Facilitate the Parametric Dimension Reduction by Gradient Clipping

TL;DR

This paper introduces a parametric t-SNE method using neural networks with gradient clipping to prevent exploding gradients, enabling efficient, generalizable dimension reduction suitable for streaming data.

Contribution

It presents a novel gradient clipping approach to successfully train neural networks for parametric t-SNE, extending it to other methods like LargeVis and UMAP.

Findings

Achieves embedding quality comparable to non-parametric t-SNE.

Enables efficient handling of streaming data with neural network-based embeddings.

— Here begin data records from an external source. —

/-- Records the selections of a VPERM. -/
def setPerm (ps : List PermRun) (n : Nat) (xs : List (Option (Nat × Int))) : List PermRun :=
  { node := n, picked := withMarks (permMarks ps n) xs, marks := permMarks ps n } :: ps.filter fun x => x.node != n

/-- Reads one leaf through a bound. One whose predicate or index waits for packets sends none of its own yet, so that the elements
of a group that one owner holds go together (07_streams.md R110, R111). -/
def Sweep.leaf (w : Sweep) (p : Pass) (n : Node) (d : BitVec 256) (cuts : Bool) (vlen bound : Nat) : Option Sweep :=
  let r := runOf w.leaves n.id
  let pred := n.pred.map fun e => w.env.row e.node
  let idx := n.srcs.head?.map fun e => w.env.row e.node
  let lim := leastLen bound (pred.toList ++ idx.toList)
  match readLeaf p n d cuts r.base r.marks pred idx (lim - r.cells.length) r.cells.length
      { s := w.s, cells := r.cells, stop := none, cut := none, asks := []
        hold := Hold.begin p (2 * n.id) (!n.srcs.isEmpty) d r.base (min r.cells.length p.progress) vlen } with
  | none => none
  | some l =>
    some { w with
      s := l.s
      pins := w.pins ++ l.hold.held.map fun t => (2 * n.id, t)
      leaves := w.leaves.map fun x => if x.node = n.id then { x with cells := l.cells } else x
      stops := w.stops ++ l.stop.toList
      cut := minCut w.cut l.cut
      asks := w.asks ++ (if decide (lim < bound) && !w.asks.isEmpty then [] else l.asks) }

/-- Takes one node into the sweep: its reads, its selections and its row, none of them beyond its own recorded VL
(06_forme.md R90). -/
def Sweep.node (w : Sweep) (p : Pass) (ns : List Node) (passLen upTo : Nat) (n : Node) : Option Sweep := do
  let vlen := min passLen n.len
  let bound := min upTo n.len
  let w1 ← match n.op with
    | .leaf _ d _ cuts => w.leaf p n d cuts vlen bound
    | .perm =>
      let va := (n.srcs.head?.map (·.node)).getD 0
      let reach := reachFrom ns [va]
      let (q, st) := pickAll n (srcTag ns n) vlen bound (w.again.row va) (n.srcs[1]?.map fun e => w.env.row e.node)
        (n.pred.map fun e => w.env.row e.node)
        (w.stops.filter fun f => match f.leaf with | some l => reach.contains l | none => false)
        (bound + 1) (permOf w.perms n.id)
      some { w with perms := setPerm w.perms n.id q, stops := w.stops ++ st }
    | _ => some w
  let l := runOf w1.leaves n.id
  let picked := permOf w1.perms n.id
  let row := nodeRow ns w1.env vlen bound l.view picked n
  let row2 := nodeRow ns w1.again vlen bound l.cells picked n
  some { w1 with env := (n.id, row) :: w1.env, again := (n.id, row2) :: w1.again }

/-- Sweeps the nodes in append order. -/
def sweepNodes (p : Pass) (ns : List Node) (vlen : Nat) (want : List (Nat × Nat)) :
    List Node → Sweep → Option Sweep
  | [], w => some w
  | n :: r, w =>
    match w.node p ns vlen (min vlen (needOf want n.id)) n with
    | none => none
    | some w1 => sweepNodes p ns vlen want r w1
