-- ==== Sys2Proof/Machine/PassRun.lean ====
section
/-! DEFINITION. Running a pass strip by strip: planning and committing its sinks (06_forme.md R95, R98; 08_faults.md R124,
R125; 05_numbers.md R80), its packets to the cluster window (07_streams.md R110, R111), and its completion (06_forme.md R93,
R97; 08_faults.md R121; 13_ordering.md R205). -/

namespace Sys2Proof.Machine

/-! ### Translation windows -/

/-- How far a store sink's position stands from the START of its snapshot (06_forme.md R96). -/
def Sink.passed (g : Sink) (d : BitVec 256) : Nat := (g.pos + posMod - dStart d) % posMod

/-- The windows of a pass that has come so far: for each unindexed leaf and store sink its descriptor, base, place from there
(its current position, 06_forme.md R96), length, kind of access and key (R113). -/
def passWindows (v : VecState) (p : Pass) : List (BitVec 256 × Nat × Nat × Nat × Kind × Nat) :=
  (v.forme.filterMap fun n => match n.op, n.srcs with
    | .leaf _ d _ _, [] => (p.leaves.find? fun l => l.node == n.id).map fun l =>
        (d, l.base, min l.cells.length p.progress, min (passLen v p) n.len, .read, 2 * n.id)
    | _, _ => none)
  ++ (v.galley.mapIdx fun i g => (i, g)).filterMap fun (i, g) => match g.op with
    | .store _ d _ none => some (d, dStart d, g.passed d, min (passLen v p) (sinkLen v g), .write, 2 * i + 1)
    | _ => none

/-- Every unindexed window of the pass pins the pages from its place on, W at most, and lets go of the others; an indexed one
keeps those of the strip before (R113). -/
def State.holdPins (s : State) (p : Pass) : State × Pass :=
  let (s1, ps) := (passWindows s.me.vec p).foldl (fun (t, acc) (d, base, e, len, k, key) =>
    let w := Window.fill k (p.pinsOf key) (dWin d) (aheadAddrs d base e len) ⟨t, [], []⟩
    (w.s, acc ++ w.held.map fun x => (key, x))) (s, ([] : List (Nat × Translation)))
  (s1, { p with pins := ps ++ p.pins.filter fun x => !(passWindows s.me.vec p).any fun y => y.2.2.2.2.2 == x.1 })

/-! ### Planning the sinks of a strip -/

/-- A commit that a strip may make: the element of the sink, the elements passed then, the pass element it needs, the
element a fault names, with its address, its place in the pattern, and the write, with its flags. -/
structure Cand where
  pos : Nat
  done : Nat
  due : Nat
  elem : Nat
  addr : Int
  place : Nat
  write : Option ((Int × Nat) × List Byte × FlagSet)

/-- The commits of a store sink of a format other than D8S, from the n-th element on (07_streams.md R105, R109; R96). -/
def plainCands (d : BitVec 256) (frm : BitVec 2) (comp : Bool) (xs : List SinkElem) (n : Nat) : List Cand :=
  (List.range (xs.length - n)).filterMap fun k =>
    let j := n + k
    xs[j]?.map fun x =>
      let place := if comp then writtenIn xs j else j
      let w := x.val.bind fun y =>
        match convElem y (dFmt d) frm with
        | (.stored z, f) =>
          let size := tagBytes (dFmt d)
          let addr := match x.idx with
            | some i => gatherAddr d (dStart d + i)
            | none => streamAddr d ((dStart d + place) % posMod)
          some ((addr, size), leBytes size z.bits, f)
        | _ => none
      { pos := j, done := j + 1, due := x.due, elem := x.due, addr := (w.map (·.1.1)).getD 0, place := place
        write := w }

Demonstrates the feasibility of parametric extensions for state-of-the-art methods.

Abstract

We extend a well-known dimension reduction method, t-distributed stochastic neighbor embedding (t-SNE), from non-parametric to parametric by training neural networks. The main advantage of a parametric technique is the generalization of handling new data, which is particularly beneficial for streaming data exploration. However, training a neural network to optimize the t-SNE objective function frequently fails. Previous methods overcome this problem by pre-training and then fine-tuning the network. We found that the training failure comes from the gradient exploding problem, which occurs when data points distant in high-dimensional space are projected to nearby embedding positions. Accordingly, we applied the gradient clipping method to solve the problem. Since the networks are trained by directly optimizing the t-SNE objective function, our method achieves an embedding quality that is compatible with the non-parametric t-SNE while enjoying the ability of generalization. Due to mini-batch network training, our parametric dimension reduction method is highly efficient. We further extended other non-parametric state-of-the-art approaches, such as LargeVis and UMAP, to the parametric versions. Experiment results demonstrate the feasibility of our method. Considering its practicability, we will soon release the codes for public use.